Speaking of anniversaries, today marks the 71st of  Orson Welles’ broadcast of “The War Of The Worlds”.  I remember hearing that as a young kid in the basement of my Grandmother’s neighbor, whose son was an aspiring DJ (Pete Tauriello, to be exact) and I wouldn’t admit it, but I was almost too scared to go back to my Grandmother’s, even by simply hopping the fence between their yards.

Also, tomorrow, as you may have realized by now, is Halloween and I thought I’d share a spooky ghost story of sorts. It’s a true story that happened to me when I was around 10 years old and I still get chills when I tell it. Actually, my part of the story begins the morning after and that’s what makes it so eery. Some of you out there know this story, so bear with me.

It was some time after my grandfather (my father’s father) died when I had a most unforgettable nightmare that still, after all these years is as vivid as that night. I woke up, shaken, just having had a dream related to something new to me in my young 10 years – death. I remember distinctly being in my bedroom, the middle room of the three that faced the backyard. I was playing with my little bi-level garage set. It was made of tin and was slightly dented out of shape from when I had fallen on it when I tumbled to the floor one night during my sleep.

I heard people talking in the kitchen–my mother, both my grandmothers, my father, and there was laughing, and I could see them from the doorway to the bedroom. Grandma B was wearing a black skirt and a pink blouse, Grandma S was wearing a blue and white print full skirt dress and my mother was in her house clothes as she toiled over the holiday dinner. I turned to go the living room, where the Christmas tree was, which I could also see from the doorway of my bedroom.

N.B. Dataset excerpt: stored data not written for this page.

-- ==== Sys2Proof/Machine/Switching.lean ====
section
/-! DEFINITION. Switches, saves and restores of contexts (spec/10_keyring.md R240 to R245), teardown and release (R247, R248), and
the binding of contexts to tenants (spec/19_security.md R414, R416; spec/12_host_interface.md R267). -/

namespace Sys2Proof

/-! ## Images (R243, Table 10-5) -/

/-- Bytes of an image slot. -/
def Main.slotBytes (m : Main) : Nat :=
  let v := m.fld F.KEYRING_CFG_image_units
  (if v = 0 then 16 else v) * 0x10000

/-- Address of an image slot of a context. -/
def Main.slotAddr (m : Main) (c slot : Nat) : Nat :=
  m.fld F.SAVE_AREA_BASE_base * 0x10000 + (2 * c + slot) * m.slotBytes

/-- Zero bytes up to a whole line. -/
def pad64 (bs : List Byte) : List Byte := bs ++ List.replicate ((64 - bs.length % 64) % 64) 0#8

/-- The committed version of a carried range (R95). -/
def committedRef (version : Bool) (k : Carried) : Ref := if version then k.b else k.a

/-- The rate of a range's lossy form: its tensor, where the bitting permits one (R152). -/
def lossyTensor (b : Bitting) (k : Carried) : Option TensorDesc :=
  if b.flags / 4 % 2 = 0 ∨ k.kvSlot.isSome then none
  else (b.tensors.find? fun t => t.id == k.tensorId).filter fun t =>
    (t.fmtCode == 7 || t.fmtCode == 8) && t.dims.getD 0 0 % 8 == 0 && t.dims.getD 1 0 % 8 == 0
      && decide (0 < t.dims.getD 0 0 * t.dims.getD 1 0)

/-- Extents of a lossy range. -/
def lossyDims (t : TensorDesc) : Nat × Nat × Nat := (t.dims.getD 0 0, t.dims.getD 1 0, t.dims.getD 2 1 * t.dims.getD 3 1)

/-- Parts of a page buffer slot after its headers: page list, key rows, value rows. -/
def slotParts (k : Carried) (w lb : Nat) : Ref × Ref × Ref :=
  let l : Ref := { k.a with addr := k.a.addr + 128 }
  let ks : Ref := { k.a with addr := k.a.addr + 128 + lb }
  (l, ks, { ks with addr := ks.addr + 32 * w })

/-- The bytes an image holds of one range: its 6-bit form, the parts of a page buffer slot in use (R208), or the range. -/
def Main.rangeSave (m : Main) (version : Bool) (b : Bitting) (k : Carried) : List Byte :=
  let src := committedRef version k
  match k.kvSlot with
  | some (_, _, w, lb) =>
    let h := m.bytesAt src 64
    let fill := leNat (h.take 1) % 32
    let pages := leNat ((h.drop 4).take 4)
    let p := slotParts k w lb
    pad64 (h ++ m.bytesAt p.1 (4 * pages) ++ m.bytesAt p.2.1 (fill * w) ++ m.bytesAt p.2.2 (fill * w))
  | none =>
    match lossyTensor b k with
    | some t =>
      let d := lossyDims t
      pad64 (fmcEncode (if t.fmtCode = 7 then .int8 else .uint8) 6 d.1 d.2.1 d.2.2 fun i => (m.byteAt src.mem (src.addr + i)).toNat)
    | none => m.bytesAt src k.size
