-- ==== Sys2Proof/Machine/Memory.lean ====
section
/-! DEFINITION. Stacked memory (spec/06_memory_tiers.md): areas, regions and their loads (R131 to R139, spec/12_host_interface.md
R277), holds and refetches (R143 to R149), the host's CXL.mem accesses (R136, spec/19_security.md R424), and scrubbing between
tenants (R420 to R423). -/

namespace Sys2Proof

/-! ## Units -/

/-- Whether two ranges of units, each given by first and length, meet; an empty one meets nothing. -/
def spanHits (a n b k : Nat) : Bool := decide (0 < n) && decide (0 < k) && decide (a < b + k) && decide (b < a + n)

/-- The three areas, in units: plan area, page pool, save area. -/
def Main.areas (m : Main) : List (Nat × Nat) :=
  [(m.fld F.PLAN_AREA_BASE_base, m.fld F.PLAN_AREA_SIZE_size), (m.fld F.PAGE_POOL_BASE_base, m.fld F.PAGE_POOL_SIZE_pages),
   (m.fld F.SAVE_AREA_BASE_base, m.fld F.SAVE_AREA_SIZE_size)]

/-- Units of stacked memory: 72 GiB (R130). -/
def stackUnits : Nat := 0x120000

/-- Whether a range of units meets a region in use. -/
def Main.hitsRegion (m : Main) (a n : Nat) : Bool :=
  m.regions.any fun p => regionUsed p.2 && spanHits a n (p.2.base / 0x10000) (regionBytes p.2.size / 0x10000)

/-- AREA_REGISTER_WRITE (R154): an area's base or size changes only while the area is empty, fits, and meets nothing else. A
new page pool starts in SCRUB. -/
def Main.areaWrite (m : Main) (off : Nat) (v : Word) : Main :=
  let k := (off - 0x6008) / 8
  if off < 0x6008 ∨ 0x601C < off ∨ off % 4 ≠ 0 ∨ m.bit F.PROT_CTL_lock then m
  else
    let m' := m.setWord off (v &&& 0x1FFFFF#32)
    let a := m'.areas.getD k (0, 0)
    let others := m'.areas.zipIdx.filter fun p => p.2 != k
    let empty := match k with
      | 0 => m.plans.all (fun p => !p.2.valid) && m.ctxs.all fun p => !(p.2.busy && (p.2.head.map Desc.opcode) == some 2)
      | 1 => (List.range (m.fld F.PAGE_POOL_SIZE_pages)).all fun p => (match (m.page p).st with | .free _ => true | _ => false)
      | _ => m.ctxs.all fun p => !p.2.imageValid
    let ok := empty && decide (a.1 + a.2 ≤ stackUnits) && (k != 1 || decide (a.2 ≤ 0x100000))
      && !(others.any fun o => spanHits a.1 a.2 o.1.1 o.1.2) && !m.hitsRegion a.1 a.2
    if !ok then m.setFld F.MEM_STATUS_cfg_err 1
    else if k = 1 then { m' with pages := [] } else m'

/-! ## Scrubbing -/

/-- Units that a tenant may not receive unscrubbed (R420). -/
def Main.dirty (m : Main) (pasid : Nat) (us : List Nat) : List Nat :=
  us.filter fun u => m.writerOf u != some pasid && !m.scrubbed.contains u

/-- The pool page of a unit, if it is one. -/
def Main.pageOfUnit (m : Main) (u : Nat) : Option Nat :=
  let b := m.fld F.PAGE_POOL_BASE_base
  if b ≤ u ∧ u < b + m.fld F.PAGE_POOL_SIZE_pages then some (u - b) else none

/-- FREE pages without a tag. -/
def Main.untagged (m : Main) : Nat := (m.pages.filter fun p => p.2.st == PageSt.free none).length

/-- SCRUB_START (R421, R423): the engine begins a unit that waits for it: one that passes between tenants, a page in SCRUB, or
the oldest-freed tagged page while untagged FREE pages are below low_water. -/
def Main.scrubStart (m : Main) (u : Nat) : Main :=
  if m.scrub.contains u then m
  else
    match m.scrubWant.find? fun p => p.1 == u with
    | some p => if p.2 then { m with scrub := m.scrub ++ [u] } else m
    | none =>
      match m.pageOfUnit u with
      | none => m
      | some p =>
        let start := fun (m : Main) =>
          let m := m.wantScrub 1 0 [u]
          if m.assisted 9 then m else { m with scrub := m.scrub ++ [u] }
        match (m.page p).st with
        | .scrub => start m
        | .free (some _) =>
          let older := m.pages.any fun q => decide (q.2.freed < (m.page p).freed) && (match q.2.st with | .free (some _) => true | _ => false)
          if m.untagged < m.fld F.SCRUB_CTL_low_water ∧ !older then start (m.setPage p { (m.page p) with st := .scrub }) else m
        | _ => m

/-- A region whose units are all scrubbed enters LOADING (R423); with open_only its LOAD completes at once (R277). -/
def Main.openRegion (m : Main) (r : Nat) : Main :=
  let x := m.region r
  let us := unitsOf x.base (regionBytes x.size)
  if x.st ≠ .free ∨ x.ctx.isNone ∨ m.scrubWant.any (fun p => us.contains p.1) then m
  else
    let m := { m with
      lastWriter := us.foldl (fun t u => Tab.put (fun _ => none) u (some x.pasid) t) m.lastWriter
      scrubbed := m.scrubbed.filter fun u => !us.contains u }
    let c := x.ctx.getD 0
    if x.openOnly then (m.putRegion r { x with st := .loading, ctx := none }).setupDone c r
    else m.putRegion r { x with st := .loading }

/-- SCRUB_UNIT_DONE (R421): every write of the oldest unit under way is acknowledged: it is zero, counted, and usable. -/
def Main.scrubDone (m : Main) : Main :=
  match m.scrub with
  | [] => m
  | u :: us =>
    let m := { m with
      scrub := us, stack := Mem.zero (u * 0x10000) 0x10000 m.stack, scrubbed := u :: m.scrubbed.erase u
      scrubWant := m.scrubWant.filter fun p => p.1 != u }
    let m := m.count 0x58 0 1
    let m := match m.pageOfUnit u with
      | some p => (match (m.page p).st with | .scrub => m.freePage p none | _ => m)
      | none => m
    ((m.regions.filter fun p => p.2.ctx.isSome).map (·.1)).foldl Main.openRegion m

/-! ## Loads (R137, R277) -/

/-- The lowest region number not in use. -/
def Main.freeRegion (m : Main) : Option Nat := (List.range (min 8192 (m.regions.length + 1))).find? fun r => !regionUsed (m.region r)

The living room furniture was rearranged to accommodate the tree and the gray and red boxy 1960’s chair with the homemade green slipcover was against the wall on the side of the opening from the hallway into the living room. I walked past the chair and suddenly felt something tugging at my undershirt. I turned to see what it was and it was my dead grandfather, sitting on the broad flat arm of the chair. My first instinct was to go tell everyone in the kitchen, but the grip became more intense and his scurrilous expression told me with silent words that I had better not, if I knew what was good for me and my own voice was stilled.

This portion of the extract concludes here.